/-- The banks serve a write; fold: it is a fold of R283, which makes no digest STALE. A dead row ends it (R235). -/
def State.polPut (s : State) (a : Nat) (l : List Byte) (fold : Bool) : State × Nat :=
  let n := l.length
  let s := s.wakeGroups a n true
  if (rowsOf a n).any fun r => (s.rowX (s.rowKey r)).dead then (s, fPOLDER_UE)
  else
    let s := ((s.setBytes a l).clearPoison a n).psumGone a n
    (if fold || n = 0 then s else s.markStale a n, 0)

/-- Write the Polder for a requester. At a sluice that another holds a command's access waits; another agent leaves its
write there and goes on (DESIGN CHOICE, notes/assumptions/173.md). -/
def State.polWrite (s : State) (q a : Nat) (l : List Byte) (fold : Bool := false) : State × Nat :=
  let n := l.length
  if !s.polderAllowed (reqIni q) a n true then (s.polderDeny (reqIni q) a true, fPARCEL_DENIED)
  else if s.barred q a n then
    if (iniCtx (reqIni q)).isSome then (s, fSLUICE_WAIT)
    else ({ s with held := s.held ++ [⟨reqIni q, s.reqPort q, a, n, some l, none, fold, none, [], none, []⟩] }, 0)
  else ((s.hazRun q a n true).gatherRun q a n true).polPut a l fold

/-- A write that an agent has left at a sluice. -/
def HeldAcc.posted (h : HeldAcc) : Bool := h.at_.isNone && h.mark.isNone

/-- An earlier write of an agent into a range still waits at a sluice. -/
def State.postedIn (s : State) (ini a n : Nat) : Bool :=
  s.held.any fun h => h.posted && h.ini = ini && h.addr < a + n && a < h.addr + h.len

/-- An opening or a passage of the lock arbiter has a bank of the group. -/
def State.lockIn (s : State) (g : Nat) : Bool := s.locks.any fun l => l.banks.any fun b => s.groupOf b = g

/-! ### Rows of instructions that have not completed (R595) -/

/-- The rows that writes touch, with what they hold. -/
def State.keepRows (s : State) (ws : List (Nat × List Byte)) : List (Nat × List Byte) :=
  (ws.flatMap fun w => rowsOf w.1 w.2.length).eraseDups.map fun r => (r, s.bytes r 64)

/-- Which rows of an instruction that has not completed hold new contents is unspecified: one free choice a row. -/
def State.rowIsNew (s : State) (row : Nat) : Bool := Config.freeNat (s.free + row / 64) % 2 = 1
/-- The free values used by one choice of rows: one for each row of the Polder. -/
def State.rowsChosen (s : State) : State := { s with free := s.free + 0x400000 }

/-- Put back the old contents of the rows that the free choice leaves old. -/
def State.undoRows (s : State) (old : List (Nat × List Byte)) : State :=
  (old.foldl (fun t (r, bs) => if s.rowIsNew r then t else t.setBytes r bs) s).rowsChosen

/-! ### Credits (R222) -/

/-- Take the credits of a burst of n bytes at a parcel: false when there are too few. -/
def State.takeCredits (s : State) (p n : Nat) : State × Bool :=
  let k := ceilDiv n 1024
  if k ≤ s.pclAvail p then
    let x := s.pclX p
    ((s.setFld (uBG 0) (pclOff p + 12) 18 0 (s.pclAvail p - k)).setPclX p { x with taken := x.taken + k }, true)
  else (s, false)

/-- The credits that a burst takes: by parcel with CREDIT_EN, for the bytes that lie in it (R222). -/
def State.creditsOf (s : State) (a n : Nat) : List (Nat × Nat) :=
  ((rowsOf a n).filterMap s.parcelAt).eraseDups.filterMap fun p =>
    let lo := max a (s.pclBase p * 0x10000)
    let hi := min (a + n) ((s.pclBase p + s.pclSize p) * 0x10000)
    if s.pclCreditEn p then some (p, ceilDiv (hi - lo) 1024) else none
============
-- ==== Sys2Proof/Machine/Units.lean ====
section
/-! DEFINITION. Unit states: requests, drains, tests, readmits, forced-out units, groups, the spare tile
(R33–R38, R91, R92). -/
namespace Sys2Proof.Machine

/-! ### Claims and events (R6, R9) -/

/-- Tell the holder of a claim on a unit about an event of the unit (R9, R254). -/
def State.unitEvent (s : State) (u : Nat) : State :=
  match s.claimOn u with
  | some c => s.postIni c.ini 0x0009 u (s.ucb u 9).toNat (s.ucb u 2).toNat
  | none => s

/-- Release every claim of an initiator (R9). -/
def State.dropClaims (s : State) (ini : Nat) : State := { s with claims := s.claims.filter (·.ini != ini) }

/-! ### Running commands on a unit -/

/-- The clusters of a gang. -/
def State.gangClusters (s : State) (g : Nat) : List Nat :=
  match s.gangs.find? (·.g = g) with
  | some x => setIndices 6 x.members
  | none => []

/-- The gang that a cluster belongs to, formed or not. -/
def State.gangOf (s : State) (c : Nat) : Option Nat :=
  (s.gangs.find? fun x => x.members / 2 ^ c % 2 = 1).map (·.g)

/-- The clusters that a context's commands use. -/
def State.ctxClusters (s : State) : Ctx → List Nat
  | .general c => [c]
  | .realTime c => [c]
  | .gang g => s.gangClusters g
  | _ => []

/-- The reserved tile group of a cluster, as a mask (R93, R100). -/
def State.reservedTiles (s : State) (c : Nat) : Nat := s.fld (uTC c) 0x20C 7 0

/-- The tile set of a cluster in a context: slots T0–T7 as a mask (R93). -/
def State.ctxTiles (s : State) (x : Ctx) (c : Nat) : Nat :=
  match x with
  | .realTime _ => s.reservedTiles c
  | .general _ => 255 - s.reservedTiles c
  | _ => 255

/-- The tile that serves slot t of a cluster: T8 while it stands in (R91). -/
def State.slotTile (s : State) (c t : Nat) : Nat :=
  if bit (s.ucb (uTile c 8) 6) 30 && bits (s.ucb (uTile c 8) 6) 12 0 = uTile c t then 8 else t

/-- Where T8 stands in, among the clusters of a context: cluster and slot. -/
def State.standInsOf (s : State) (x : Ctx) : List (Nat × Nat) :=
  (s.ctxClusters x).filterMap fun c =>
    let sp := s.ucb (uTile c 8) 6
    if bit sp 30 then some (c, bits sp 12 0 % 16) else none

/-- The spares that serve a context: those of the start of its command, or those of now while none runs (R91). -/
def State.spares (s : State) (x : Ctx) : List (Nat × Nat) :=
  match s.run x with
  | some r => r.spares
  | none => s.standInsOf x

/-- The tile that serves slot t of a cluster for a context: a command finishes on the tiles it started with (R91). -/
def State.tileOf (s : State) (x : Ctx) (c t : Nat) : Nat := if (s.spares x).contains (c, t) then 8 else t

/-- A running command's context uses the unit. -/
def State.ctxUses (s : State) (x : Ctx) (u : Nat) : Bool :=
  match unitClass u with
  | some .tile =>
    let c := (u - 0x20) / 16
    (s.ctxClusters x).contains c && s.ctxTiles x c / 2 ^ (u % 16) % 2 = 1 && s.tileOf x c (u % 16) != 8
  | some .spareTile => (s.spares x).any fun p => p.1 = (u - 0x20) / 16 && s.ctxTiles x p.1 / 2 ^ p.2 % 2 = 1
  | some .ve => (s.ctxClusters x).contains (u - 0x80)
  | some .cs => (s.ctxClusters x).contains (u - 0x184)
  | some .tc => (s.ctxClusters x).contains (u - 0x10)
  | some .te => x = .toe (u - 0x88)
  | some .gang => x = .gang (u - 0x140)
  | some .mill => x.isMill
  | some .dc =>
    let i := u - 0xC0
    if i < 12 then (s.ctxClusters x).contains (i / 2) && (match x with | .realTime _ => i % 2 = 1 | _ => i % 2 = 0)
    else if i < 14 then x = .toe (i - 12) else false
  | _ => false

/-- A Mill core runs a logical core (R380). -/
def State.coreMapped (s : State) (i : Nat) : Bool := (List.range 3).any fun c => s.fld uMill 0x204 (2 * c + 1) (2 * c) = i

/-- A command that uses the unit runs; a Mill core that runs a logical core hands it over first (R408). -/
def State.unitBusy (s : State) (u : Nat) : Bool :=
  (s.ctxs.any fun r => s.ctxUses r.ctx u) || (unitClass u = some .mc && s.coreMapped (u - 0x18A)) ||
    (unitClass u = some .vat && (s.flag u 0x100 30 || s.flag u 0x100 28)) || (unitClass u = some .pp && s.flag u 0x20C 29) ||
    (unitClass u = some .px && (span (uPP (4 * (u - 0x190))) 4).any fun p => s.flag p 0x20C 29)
============
Write out every line from the entries where "gangClusters" appears.

ANSWER TO THIS TASK:
def State.gangClusters (s : State) (g : Nat) : List Nat :=
  | .gang g => s.gangClusters g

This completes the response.